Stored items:
-- ==== Sys2Proof/Machine/Power.lean ====
section
/-! DEFINITION. Supply, power domains, clocks and the reset sources (15_power_reset_clocks.md, R440–R449, R451, R457, R459). -/

namespace Sys2Proof.Machine

/-! Supply and reset sources -/

/-- PW_VIN as VIN moves. -/
def State.setVin (s : State) (mv : BitVec 16) : State := s.setRf R.PW_VIN F.PW_VIN_MV mv.toNat

/-- POWER_ON (R440, R453): VIN passes 3.0 V; the strap balls hold `straps`. -/
def execPowerOn (straps : BitVec 4) (mv : BitVec 16) (s : State) : Host.Outcome State Fault Refusal :=
  .next ((({ s with rs := { s.rs with straps := straps, aon := true, vin := false, held := [] } } : State).resetRequest 1 0 false).setVin mv)

/-- VIN_RISE_4V5 (R440): the core regulators start; a brownout ends. -/
def execVinRise4v5 (mv : BitVec 16) (s : State) : Host.Outcome State Fault Refusal :=
  .next ((({ s with rs := { s.rs with vin := true } } : State).resetUnhold 2).setVin mv)

/-- BROWNOUT (R440): held until VIN rises through 4.5 V again. -/
def execBrownout (straps : BitVec 4) (mv : BitVec 16) (s : State) : Host.Outcome State Fault Refusal :=
  .next ((({ s with rs := { s.rs with straps := straps, vin := false } } : State).resetRequest 2 0 true).setVin mv)

/-- PHASE_FAIL (R441). -/
def execPhaseFail (phase : Fin 6) (s : State) : Host.Outcome State Fault Refusal :=
  .next ((s.setRf R.PW_STAT F.PW_STAT_PHASE_OK (clrBit (s.rf R.PW_STAT F.PW_STAT_PHASE_OK) phase)).raiseF R.PW_EVT F.PW_EVT_PHASE_FAIL)

/-- POWER_GOOD_LOSS (R441, R322): a Cold reset; it alone cuts an OTP pulse, whose bit then reads either way. -/
def execPowerGoodLoss (straps : BitVec 4) (s0 : State) : Host.Outcome State Fault Refusal :=
  let s := s0.strapAt straps
  let s1 := match s.ot.run with
    | some r => match r.left with
      | (k, b) :: _ => (if Config.otpCut s.freeCtr then s.otSet k b else s).tick
      | [] => s
    | none => s
  .next (s1.resetRequest 3 (s.rf R.PW_STAT F.PW_STAT_PHASE_OK) false)

/-- PW_TEMP as the temperature moves (0.125 °C). -/
def State.setTemp (s : State) (tj : BitVec 16) : State := s.setRf R.PW_TEMP F.PW_TEMP_TJ tj.toNat

/-- THERMAL_WARN (R443): PW_TEMP moves; rising to WARN or above sets THERM_WARN. -/
def execThermalWarn (tj : BitVec 16) (s : State) : Host.Outcome State Fault Refusal :=
  let w := 8 * (s.rf R.PW_THERM F.PW_THERM_WARN : Int)
  let s1 := s.setTemp tj
  .next (if sext 16 (s.rf R.PW_TEMP F.PW_TEMP_TJ) < w ∧ w ≤ sext 16 tj.toNat then s1.raiseF R.PW_EVT F.PW_EVT_THERM_WARN else s1)

/-- THERMAL_TRIP (R443): Tj reaches 125 °C. -/
def execThermalTrip (straps : BitVec 4) (tj : BitVec 16) (s : State) : Host.Outcome State Fault Refusal :=
  .next (if 1000 ≤ sext 16 tj.toNat then ((s.strapAt straps).resetRequest 4 0 true).setTemp tj else s)

/-- THERMAL_TRIP_END (R443): PW_TEMP has fallen below 115 °C. -/
def execThermalTripEnd (tj : BitVec 16) (s : State) : Host.Outcome State Fault Refusal :=
  .next (if sext 16 tj.toNat < 920 then (s.resetUnhold 4).setTemp tj else s)

/-- NRESET (R452): low beyond its filter; `straps` are the strap balls' levels now. -/
def execNresetLow (straps : BitVec 4) (s : State) : Host.Outcome State Fault Refusal :=
  .next ((s.strapAt straps).resetRequest (if s.qvMode then 8 else 16) 0 true)

/-- NRESET_RELEASE (R452). -/
def execNresetRelease (s : State) : Host.Outcome State Fault Refusal := .next ((s.resetUnhold 8).resetUnhold 16)

/-- PERST (R357, R452). -/
def execPerst (s : State) : Host.Outcome State Fault Refusal := .next (s.resetRequest 19 0 true)

/-- PERST_RELEASE (R452). -/
def execPerstRelease (s : State) : Host.Outcome State Fault Refusal := .next (s.resetUnhold 19)

/-- A write of RS_CTRL (R451): without the key it is ignored. -/
def State.rsCtrlWrite (s : State) (v : Word) : State :=
  if F.RS_CTRL_KEY.get v ≠ 0x5253 then s
  else
    let s1 := if F.RS_CTRL_WARM.bit v then s.resetRequest 10 0 false else s
    if F.RS_CTRL_RUN.bit v then s1.resetRequest 18 0 false else s1

/-- SOFTWARE_WARM (R451). -/
def execSoftwareWarm (straps : BitVec 4) (v : Word) (s : State) : Host.Outcome State Fault Refusal :=
  .next ((s.strapAt straps).rsCtrlWrite v)
/-- SOFTWARE_RUN (R451). -/
def execSoftwareRun (v : Word) (s : State) : Host.Outcome State Fault Refusal := .next (s.rsCtrlWrite v)
/-- JTAG_RESET (R451). -/
def execJtagReset (straps : BitVec 4) (s : State) : Host.Outcome State Fault Refusal := .next ((s.strapAt straps).resetRequest 12 0 false)
/-- AON_DISAGREE (R451). -/
def execAonDisagree (straps : BitVec 4) (s : State) : Host.Outcome State Fault Refusal := .next ((s.strapAt straps).resetRequest 5 0 false)

/-! Watchdogs -/

/-- The count left, in YCLK, of a watchdog with this limit. -/
def Wdt.count (w : Wdt) (limit now : Nat) : Nat :=
  match w.left with
  | some n => n
  | none => ((limit : Int) - ((now : Int) - w.at_)).toNat
/-- Restarted. -/
def Wdt.kick (w : Wdt) (limit now : Nat) : Wdt := { at_ := now, left := w.left.map (fun _ => limit) }
/-- Stopped or going again. -/
def Wdt.pause (w : Wdt) (on : Bool) (limit now : Nat) : Wdt :=
  if on then { w with left := some (w.count limit now) }
  else match w.left with
    | some n => { at_ := (now : Int) + n - limit, left := none }
    | none => w

/-- The limit of the system watchdog in YCLK. -/
def State.rsLimit (s : State) : Nat := 500000 * s.rf R.RS_WDT_CFG F.RS_WDT_CFG_LIMIT
/-- What it has left. -/
def State.rsLeft (s : State) : Nat := s.rs.wdt.count s.rsLimit s.now

/-- A write of RS_WDT_CFG (R457): EN only sets, and PAUSE moves only for code fetched from the Starter ROM. -/
def State.rsWdtWrite (s : State) (v : Word) (rom : Bool) : State :=
  let c := R.RS_WDT_CFG
  let was := s.rb c F.RS_WDT_CFG_EN
  let pa := s.rb c F.RS_WDT_CFG_PAUSE
  let p1 := if rom then F.RS_WDT_CFG_PAUSE.bit v else pa
  let en := was || F.RS_WDT_CFG_EN.bit v
  let s1 := s.setRg c (w32 (b2n en + 2 * b2n p1 + 0x10000 * F.RS_WDT_CFG_LIMIT.get v))
  let w := if en ∧ ¬ was then { at_ := s.now, left := if pa then some s1.rsLimit else none } else s.rs.wdt
  { s1 with rs := { s1.rs with wdt := if p1 ≠ pa then w.pause p1 s1.rsLimit s.now else w } }

/-- RS_WDT_KICK (R457). -/
def State.rsKick (s : State) (v : Word) : State :=
  if F.RS_WDT_KICK_KEY.get v = 0xC3C3 then { s with rs := { s.rs with wdt := s.rs.wdt.kick s.rsLimit s.now } } else s
/-- RS_WDT_KICK. -/
def execRsWdtKick (v : Word) (s : State) : Host.Outcome State Fault Refusal := .next (s.rsKick v)

/-- Does the system watchdog count? -/
def State.rsCounts (s : State) : Bool := s.rb R.RS_WDT_CFG F.RS_WDT_CFG_EN && !s.rb R.RS_WDT_CFG F.RS_WDT_CFG_PAUSE

/-- RS_WDT_WARN (R457): half the limit is left. -/
def execRsWdtWarn (s : State) : Host.Outcome State Fault Refusal :=
  .next (if s.rsCounts ∧ 2 * s.rsLeft ≤ s.rsLimit then s.raiseF R.RS_EVT F.RS_EVT_WDT_WARN else s)

/-- SYSTEM_WDT_EXPIRY (R457). -/
def execSystemWdtExpiry (straps : BitVec 4) (s : State) : Host.Outcome State Fault Refusal :=
  .next (if s.rsCounts ∧ s.rsLeft = 0 then (s.strapAt straps).resetRequest 9 0 false else s)

/-- RS_SAFE_WRITE (R459). -/
def execRsSafeWrite (v : Word) (s : State) : Host.Outcome State Fault Refusal := .next (s.store R.RS_SAFE v)

/-! Power domains -/

/-- A domain's state set. -/
def State.setDom (s : State) (d st : Nat) : State :=
  (if st = 2 then s else s.scrubLeave d).setRf (R.PW_DOM_STAT d) F.PW_DOM_STAT_STATE st

/-- What PW_DOM_STAT shows: CLOSING lasts one NCLK, DRAINING follows (R445). -/
def State.domShown (s : State) (d : Nat) : Nat :=
  match s.rs.dom with
  | some (k, false, at_) => if k = d ∧ s.domState d = 3 ∧ at_ < s.now then 4 else s.domState d
  | _ => s.domState d

/-- The requests that have reached the Seam of a domain as it begins to close (R218): those delivered, and those of which the router has
passed on the header only. -/
def State.seamMark (s : State) (d : Nat) : State :=
  let here := s.net.inbox.filter (fun p => nodeDomain p.dst p.dstPort.toNat == d || blockDomain (blockOf p.addr.toNat) == d)
  let part := (s.net.holds.filter (fun h => decide (24 ≤ h.key.inp) && nodeDomain h.key.node (h.key.inp - 24) == d)).map (fun h => h.pid)
  { s with net := { s.net with inTime := s.net.inTime ++ here, late := s.net.late ++ part } }

/-- An OFF command checked and begun: CLOSING (R445). -/
def State.domClose (s : State) (d : Nat) : State :=
  match s.domRefusal d false with
  | some c => s.domRefuse d c
  | none =>
    let s1 := (({ s with rs := { s.rs with dom := some (d, false, s.now) } } : State).seamMark d).setDom d 3
    if d = 10 ∨ d = 11 then s1.cfgDomClose d else s1

/-- An ON command (R446). -/
def State.domOpen (s : State) (d : Nat) : State :=
  match s.domRefusal d true with
  | some c => s.domRefuse d c
  | none => ({ s with rs := { s.rs with dom := some (d, true, s.now) } } : State).setDom d 1

/-- A write of PW_DOM_CMD (R444): OP 1 OFF, 2 ON. An OFF that meets a recovery waits for its end (R447). -/
def State.domCmd (s : State) (v : Word) : State :=
  let d := F.PW_DOM_CMD_DOM.get v
  let op := F.PW_DOM_CMD_OP.get v
  if ¬ F.PW_DOM_CMD_GO.bit v then s
  else if op = 1 then
    if s.rs.domWait.isSome then s.domClose d
    else if s.rf R.FT_STAT F.FT_STAT_STATE ≠ 0 then { s with rs := { s.rs with domWait := some d } }
    else s.domClose d
  else if op = 2 then s.domOpen d
  else s

/-- The waiting OFF command checked once no recovery runs (R447). -/
def State.domResume (s : State) : State :=
  match s.rs.domWait with
  | some d => if s.rf R.FT_STAT F.FT_STAT_STATE = 0 then ({ s with rs := { s.rs with domWait := none } } : State).domClose d else s
  | none => s

/-- DOMAIN_OFF (R444, R445). -/
def execDomainOff (v : Word) (s : State) : Host.Outcome State Fault Refusal := .next (if F.PW_DOM_CMD_OP.get v = 1 then s.domCmd v else s)
/-- DOMAIN_ON (R444, R446). -/
def execDomainOn (v : Word) (s : State) : Host.Outcome State Fault Refusal := .next (if F.PW_DOM_CMD_OP.get v = 2 then s.domCmd v else s)

/-- Requests accepted into a domain and not complete: local memory accesses of a row, user window accesses of FAB_W. -/
def State.domOpenReqs (s : State) (d : Nat) : List Packet :=
  if 2 ≤ d ∧ d < 10 then (s.arr.lmWait.map (fun w => w.pkt)).filter (fun p => p.dst / 12 == d - 1)
  else if d = 10 then s.fb.uwin.filterMap (fun e => e.1)
  else []

/-- A SerDes domain leaves: its links go down (R445). -/
def State.serdesDown (s : State) (d : Nat) : State :=
  if d = 12 ∨ d = 13 then (if s.pcieUp then (s.hiReset.setRg R.HI_LINK 0).raiseF R.HI_EVT F.HI_EVT_LINK_DOWN else s)
  else if d = 14 then (s.lcPortDown 0 0).lcPortDown 1 0
  else if d = 15 then s.each (List.range 4) (fun p t => t.setRg (R.EN_PORT_STAT p) (w32 ((t.rg (R.EN_PORT_STAT p)).toNat / 8 * 8)))
  else s

/-- DRAIN_END (R445): every accepted request is complete, or 4 µs have passed and the rest are answered DOMAIN_OFF; the Sleeves clamp
the outputs. -/
def execDrainEnd (s : State) : Host.Outcome State Fault Refusal :=
  .next (match s.rs.dom with
    | some (d, false, at_) =>
      let l := s.domOpenReqs d
      if s.domState d ≠ 3 ∨ (¬ l.isEmpty ∧ s.now < at_ + 2000) then s
      else
        let s1 := if l.isEmpty then s else
          (l.foldl (fun (t : State) p => (t.answerErr p.dst (4 + p.dstPort.toNat) p 4).raiseF R.NW_EVT F.NW_EVT_DOM_OFF) s).raiseF R.PW_EVT
            F.PW_EVT_DRAIN_FORCED
        let s2 : State :=
          { s1 with
            arr := { s1.arr with lmWait := s1.arr.lmWait.filter (fun w => !l.contains w.pkt) }
            fb := { s1.fb with uwin := if d = 10 then [] else s1.fb.uwin } }
        let s3 := ({ s2 with rs := { s2.rs with dom := some (d, false, s.now) } } : State).setDom d 5
        s3.serdesDown d
    | _ => s)

/-- The Yoke, marks and Cuffs at their reset values, but for YK_TIME and the calibration registers (R55, R446). -/
def State.yokeReset (s : State) : State :=
  let s1 := ((s.clearRegs .block 0x10000 0x20000).clearRegs .warm 0x20000 0x40000).clearRegs .warm 0x40000 0x100000
  { s1 with yk := { Yoke.reset with time := s.yk.time }, mke := MkEng.reset, cuffs := [], edgeSeq := 0 }

/-- A row's PEs and Pleats gone (R137). -/
def State.rowLost (s : State) (y : Nat) : State :=
  let rows := (List.range 50).map (fun c => 32 * c + 4 * y)
  let inRow := fun (i : Nat) => decide (4 * y ≤ i % 32) && decide (i % 32 < 4 * y + 4)
  let s1 := rows.foldl (fun (t : State) i => t.clearMem (memPleat + 512 * i) (memPleat + 512 * (i + 4))) s
  let s2 := (rowRanges y).foldl (fun (t : State) q => t.clearMem q.1 q.2) s1
  let s3 : State :=
    { s2 with arr := { s2.arr with
        pes := s2.arr.pes.filter (fun e => !inRow e.1)
        privs := s2.arr.privs.filter (fun e => !inRow (e.1 / 16)) } }
  s3.emptyQs (1160 + 48 * y) (1160 + 48 * (y + 1))

/-- ISOLATION_END (R445): after 1 µs the branch is switched off and the contents are lost. -/
def execIsolationEnd (s : State) : Host.Outcome State Fault Refusal :=
  .next (match s.rs.dom with
    | some (d, false, at_) =>
      if s.domState d ≠ 5 ∨ s.now < at_ + 500 then s
      else
        let s1 := (({ s with rs := { s.rs with dom := none } } : State).setDom d 0).raiseF R.PW_EVT F.PW_EVT_DOM_DONE
        if 2 ≤ d ∧ d < 10 then s1.rowLost (d - 2)
        else if d = 10 ∨ d = 11 then s1.cfgDomOff d
        else if d = 16 then s1.yokeReset
        else s1
    | _ => s)

/-- RAMP_DONE (R446): the branch is good: a row's memories are filled first, and the command runs until they are; a fabric domain's frames are
reloaded, the Yoke takes its reset values. -/
def execRampDone (s : State) : Host.Outcome State Fault Refusal :=
  .next (match s.rs.dom with
    | some (d, true, _) =>
      if 2 ≤ d ∧ d < 10 then
        if s.sm.fills.any (fun f => f.dom == some d) then s
        else (s.rowLost (d - 2)).startFill { ranges := rowRanges (d - 2), dom := some d }
      else
        let s1 : State := { s with rs := { s.rs with dom := none } }
        let s2 := if d = 10 ∨ d = 11 then s1.cfgDomOn d else if d = 16 then s1.yokeReset else s1
        (s2.setDom d 2).raiseF R.PW_EVT F.PW_EVT_DOM_DONE
    | _ => s)

/-! Clocks -/

/-- REF_LOSS (R448). -/
def execRefLoss (s : State) : Host.Outcome State Fault Refusal :=
  .next (((s.setRb R.CK_STAT F.CK_STAT_HOLDOVER true).setRb R.CK_STAT F.CK_STAT_REF_OK false).raiseF R.CK_EVT F.CK_EVT_REF_LOSS)

/-- REF_RESTORE (R448): REF has stayed good for 10 ms. -/
def execRefRestore (s : State) : Host.Outcome State Fault Refusal :=
  let s1 := s.setRb R.CK_STAT F.CK_STAT_REF_OK true
  .next (if s.rb R.CK_STAT F.CK_STAT_HOLDOVER then (s1.setRb R.CK_STAT F.CK_STAT_HOLDOVER false).raiseF R.CK_EVT F.CK_EVT_REF_BACK else s1)

/-- A write of CK_ACLK (R449): refused unless the Array is frozen and N is in the grade's range. -/
def State.aclkWrite (s : State) (v : Word) : State :=
  let n := F.CK_ACLK_N.get v
  if ¬ s.rb R.AR_CTRL F.AR_CTRL_FROZEN ∨ n < 10 ∨ 25 < n ∨ (20 < n ∧ ¬ s.rb R.CK_STAT F.CK_STAT_GRADE) then
    s.raiseF R.CK_EVT F.CK_EVT_ACLK_REFUSED
  else
    let s1 := (s.store R.CK_ACLK v).setRb R.CK_STAT F.CK_STAT_ACLK_LOCK false
    { s1 with rs := { s1.rs with relock := true } }

/-- ACLK_WRITE (R449). -/
def execAclkWrite (v : Word) (s : State) : Host.Outcome State Fault Refusal := .next (s.aclkWrite v)

/-- ACLK_RELOCK (R449). -/
def execAclkRelock (s : State) : Host.Outcome State Fault Refusal :=
  .next (if s.rb R.CK_STAT F.CK_STAT_ACLK_LOCK then s
    else
      let s1 := if s.rs.relock then ({ s with rs := { s.rs with relock := false } } : State).frozenShow else s
      (s1.setRb R.CK_STAT F.CK_STAT_ACLK_LOCK true).raiseF R.CK_EVT F.CK_EVT_ACLK_LOCKED)

end Sys2Proof.Machine
end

### Task
Restate, please, word for word the span of records running from the first line to the line bearing "def State.setVin (s", both included, and nothing outside it.

### Answer section
-- ==== Sys2Proof/Machine/Power.lean ====
section
/-! DEFINITION. Supply, power domains, clocks and the reset sources (15_power_reset_clocks.md, R440–R449, R451, R457, R459). -/

namespace Sys2Proof.Machine

/-! Supply and reset sources -/

/-- PW_VIN as VIN moves. -/
def State.setVin (s : State) (mv : BitVec 16) : State := s.setRf R.PW_VIN F.PW_VIN_MV mv.toNat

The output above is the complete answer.